Available data: Begin

theorem execPumpRampEnd_keeps {K : Nat} {s0 s : State} (hK : 137439502855 ||| K = K) (h : Keeps K s0 s) :
    Answers K s0 (execPumpRampEnd s) := by
  unfold execPumpRampEnd
  refine Answers.next ?_
  refine State.onTeam_keeps ?_ ?_
  · exact h
  · refine Keeps.ite ?_ ?_
    · refine Keeps.ite ?_ ?_
      · refine State.modPump_keeps (sub_of rfl hK) ?_
        refine State.setPump_keeps (sub_of rfl hK) ?_
        refine State.reach_keeps (sub_of rfl hK) ?_
        exact h
      · refine State.pumpFail_keeps (sub_of rfl hK) ?_
        refine State.reach_keeps (sub_of rfl hK) ?_
        exact h
    · exact h

theorem execPumpRetryWaitEnd_keeps {K : Nat} {s0 s : State} (hK : 146029441671 ||| K = K) (h : Keeps K s0 s) :
    Answers K s0 (execPumpRetryWaitEnd s) := by
  unfold execPumpRetryWaitEnd
  refine Answers.next ?_
  refine State.onTeam_keeps ?_ ?_
  · exact h
  · refine Keeps.ite ?_ ?_
    · refine State.pumpStart_keeps (sub_of rfl hK) ?_
      refine State.inc_keeps (sub_of rfl hK) ?_
      refine State.reach_keeps (sub_of rfl hK) ?_
      exact h
    · exact h

theorem execPumpSpeedFault_keeps {K : Nat} {s0 s : State} {ms} (hK : 137439502854 ||| K = K) (h : Keeps K s0 s) :
    Answers K s0 (execPumpSpeedFault ms s) := by
  unfold execPumpSpeedFault
  refine Answers.next ?_
  refine State.onTeam_keeps ?_ ?_
  · exact h
  · refine Keeps.ite ?_ ?_
    · refine State.pumpToFault_keeps (sub_of rfl hK) ?_
      exact h
    · exact h

theorem execShiftDecayFail_keeps {K : Nat} {s0 s : State} (hK : 17180418567 ||| K = K) (h : Keeps K s0 s) :
    Answers K s0 (execShiftDecayFail s) := by
  unfold execShiftDecayFail
  refine Answers.next ?_
  refine State.onTeam_keeps ?_ ?_
  · exact h
  · refine Keeps.ite ?_ ?_
    · refine Keeps.ite ?_ ?_
      · refine State.reach_keeps (sub_of rfl hK) ?_
        exact h
      · refine State.shFail_keeps (sub_of rfl hK) ?_
        refine State.reach_keeps (sub_of rfl hK) ?_
        exact h
    · exact h

theorem execShiftFaultClear_keeps {K : Nat} {s0 s : State} {n} (hK : 17180402180 ||| K = K) (h : Keeps K s0 s) :
    Answers K s0 (execShiftFaultClear n s) := by
  unfold execShiftFaultClear
  refine Answers.next ?_
  refine State.onTeam_keeps ?_ ?_
  · exact h
  · refine Keeps.ite ?_ ?_
    · refine State.setSh_keeps (sub_of rfl hK) ?_
      refine State.modShift_keeps (sub_of rfl hK) ?_
      refine State.putNat_keeps (sub_of rfl hK) ?_
      exact h
    · exact h

theorem execShiftInBand_keeps {K : Nat} {s0 s : State} (hK : 549382 ||| K = K) (h : Keeps K s0 s) :
    Answers K s0 (execShiftInBand s) := by
  unfold execShiftInBand
  refine Answers.next ?_
  refine State.onTeam_keeps ?_ ?_
  · exact h
  · refine Keeps.ite ?_ ?_
    · refine State.setSh_keeps (sub_of rfl hK) ?_
      refine State.motorOff_keeps (sub_of rfl hK) ?_
      refine State.legs_keeps (sub_of rfl hK) ?_
      refine State.floatLeg_keeps (sub_of rfl hK) ?_
      exact h
    · exact h

theorem execShiftRestEnd_keeps {K : Nat} {s0 s : State} (hK : 17179885571 ||| K = K) (h : Keeps K s0 s) :
    Answers K s0 (execShiftRestEnd s) := by
  unfold execShiftRestEnd
  refine Answers.next ?_
  refine State.onTeam_keeps ?_ ?_
  · exact h
  · refine Keeps.ite ?_ ?_
    · refine Keeps.ite ?_ ?_
      · refine State.modShift_keeps (sub_of rfl hK) ?_
        refine State.legs_keeps (sub_of rfl hK) ?_
        refine State.reach_keeps (sub_of rfl hK) ?_
        exact h
      · refine Keeps.ite ?_ ?_
        · refine State.modShift_keeps (sub_of rfl hK) ?_
          refine State.reach_keeps (sub_of rfl hK) ?_
          exact h
        · refine State.reach_keeps (sub_of rfl hK) ?_
          exact h
    · exact h

theorem execShiftRetryWaitEnd_keeps {K : Nat} {s0 s : State} (hK : 17180418567 ||| K = K) (h : Keeps K s0 s) :
    Answers K s0 (execShiftRetryWaitEnd s) := by
  unfold execShiftRetryWaitEnd
  refine Answers.next ?_
  refine State.onTeam_keeps ?_ ?_
  · exact h
  · split
    · exact h
    · refine Keeps.ite ?_ ?_
      · refine State.pulsesBegin_keeps (sub_of rfl hK) ?_
        refine State.reach_keeps (sub_of rfl hK) ?_
        exact h
      · exact h

theorem execShiftSectorDecision_keeps {K : Nat} {s0 s : State} (hK : 25770353286 ||| K = K) (h : Keeps K s0 s) :
    Answers K s0 (execShiftSectorDecision s) := by
  unfold execShiftSectorDecision
  refine Answers.next ?_
  refine State.onTeam_keeps ?_ ?_
  · exact h
  · refine Keeps.ite ?_ ?_
    · split
      · refine State.shFail_keeps (sub_of rfl hK) ?_
        refine State.setf_keeps (sub_of rfl hK) ?_
        exact h
      · refine State.setSh_keeps (sub_of rfl hK) ?_
        refine State.commutate_keeps (sub_of rfl hK) ?_
        refine State.modMotor_keeps (sub_of rfl hK) ?_
        refine State.modShift_keeps (sub_of rfl hK) ?_
        refine State.putNat_keeps (sub_of rfl hK) ?_
        exact h
    · exact h

theorem execShiftSensorFault_keeps {K : Nat} {s0 s : State} (hK : 549382 ||| K = K) (h : Keeps K s0 s) :
    Answers K s0 (execShiftSensorFault s) := by
  unfold execShiftSensorFault
  refine Answers.next ?_
  refine State.onTeam_keeps ?_ ?_
  · exact h
  · refine Keeps.ite ?_ ?_
    · refine State.shToFault_keeps (sub_of rfl hK) ?_
      exact h
    · exact h

theorem execShiftStall_keeps {K : Nat} {s0 s : State} {moved} (hK : 549382 ||| K = K) (h : Keeps K s0 s) :
    Answers K s0 (execShiftStall moved s) := by
  unfold execShiftStall
  refine Answers.next ?_
  refine State.onTeam_keeps ?_ ?_
  · exact h
  · refine Keeps.ite ?_ ?_
    · refine State.shToFault_keeps (sub_of rfl hK) ?_
      refine State.setf_keeps (sub_of rfl hK) ?_
      exact h
    · exact h

theorem execShiftStart_keeps {K : Nat} {s0 s : State} (hK : 17180422662 ||| K = K) (h : Keeps K s0 s) :
    Answers K s0 (execShiftStart s) := by
  unfold execShiftStart
  refine Answers.next ?_
  refine State.onTeam_keeps ?_ ?_
  · exact h
  · refine Keeps.ite ?_ ?_
    · refine Keeps.ite ?_ ?_
      · refine State.shToFault_keeps (sub_of rfl hK) ?_
        refine State.modShift_keeps (sub_of rfl hK) ?_
        exact h
      · refine State.setSh_keeps (sub_of rfl hK) ?_
        refine State.pulsesBegin_keeps (sub_of rfl hK) ?_
        refine State.inc_keeps (sub_of rfl hK) ?_
        refine State.groupStart_keeps (sub_of rfl hK) ?_
        refine State.actLawsOn_keeps (sub_of rfl hK) ?_
        refine State.modShift_keeps (sub_of rfl hK) ?_
        exact h
    · exact h

theorem execShiftTestPulseEnd_keeps {K : Nat} {s0 s : State} (hK : 17180418567 ||| K = K) (h : Keeps K s0 s) :
    Answers K s0 (execShiftTestPulseEnd s) := by
  unfold execShiftTestPulseEnd
  refine Answers.next ?_
  refine State.onTeam_keeps ?_ ?_
  · exact h
  · refine Keeps.ite ?_ ?_
    · refine State.modShift_keeps (sub_of rfl hK) ?_
      refine Keeps.ite ?_ ?_
      · refine State.shBusy_keeps (sub_of rfl hK) ?_
        refine State.legs_keeps (sub_of rfl hK) ?_
        refine State.putNat_keeps (sub_of rfl hK) ?_
        refine State.reach_keeps (sub_of rfl hK) ?_
        exact h
      · refine State.legs_keeps (sub_of rfl hK) ?_
        refine State.putNat_keeps (sub_of rfl hK) ?_
        refine State.reach_keeps (sub_of rfl hK) ?_
        exact h
    · exact h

Available data: End

In the listing above, please copy exactly the lines from the first through the one that contains "State.modPump_keeps (sub_of rfl hK) ?_", and no others.

theorem execPumpRampEnd_keeps {K : Nat} {s0 s : State} (hK : 137439502855 ||| K = K) (h : Keeps K s0 s) :
    Answers K s0 (execPumpRampEnd s) := by
  unfold execPumpRampEnd
  refine Answers.next ?_
  refine State.onTeam_keeps ?_ ?_
  · exact h
  · refine Keeps.ite ?_ ?_
    · refine Keeps.ite ?_ ?_
      · refine State.modPump_keeps (sub_of rfl hK) ?_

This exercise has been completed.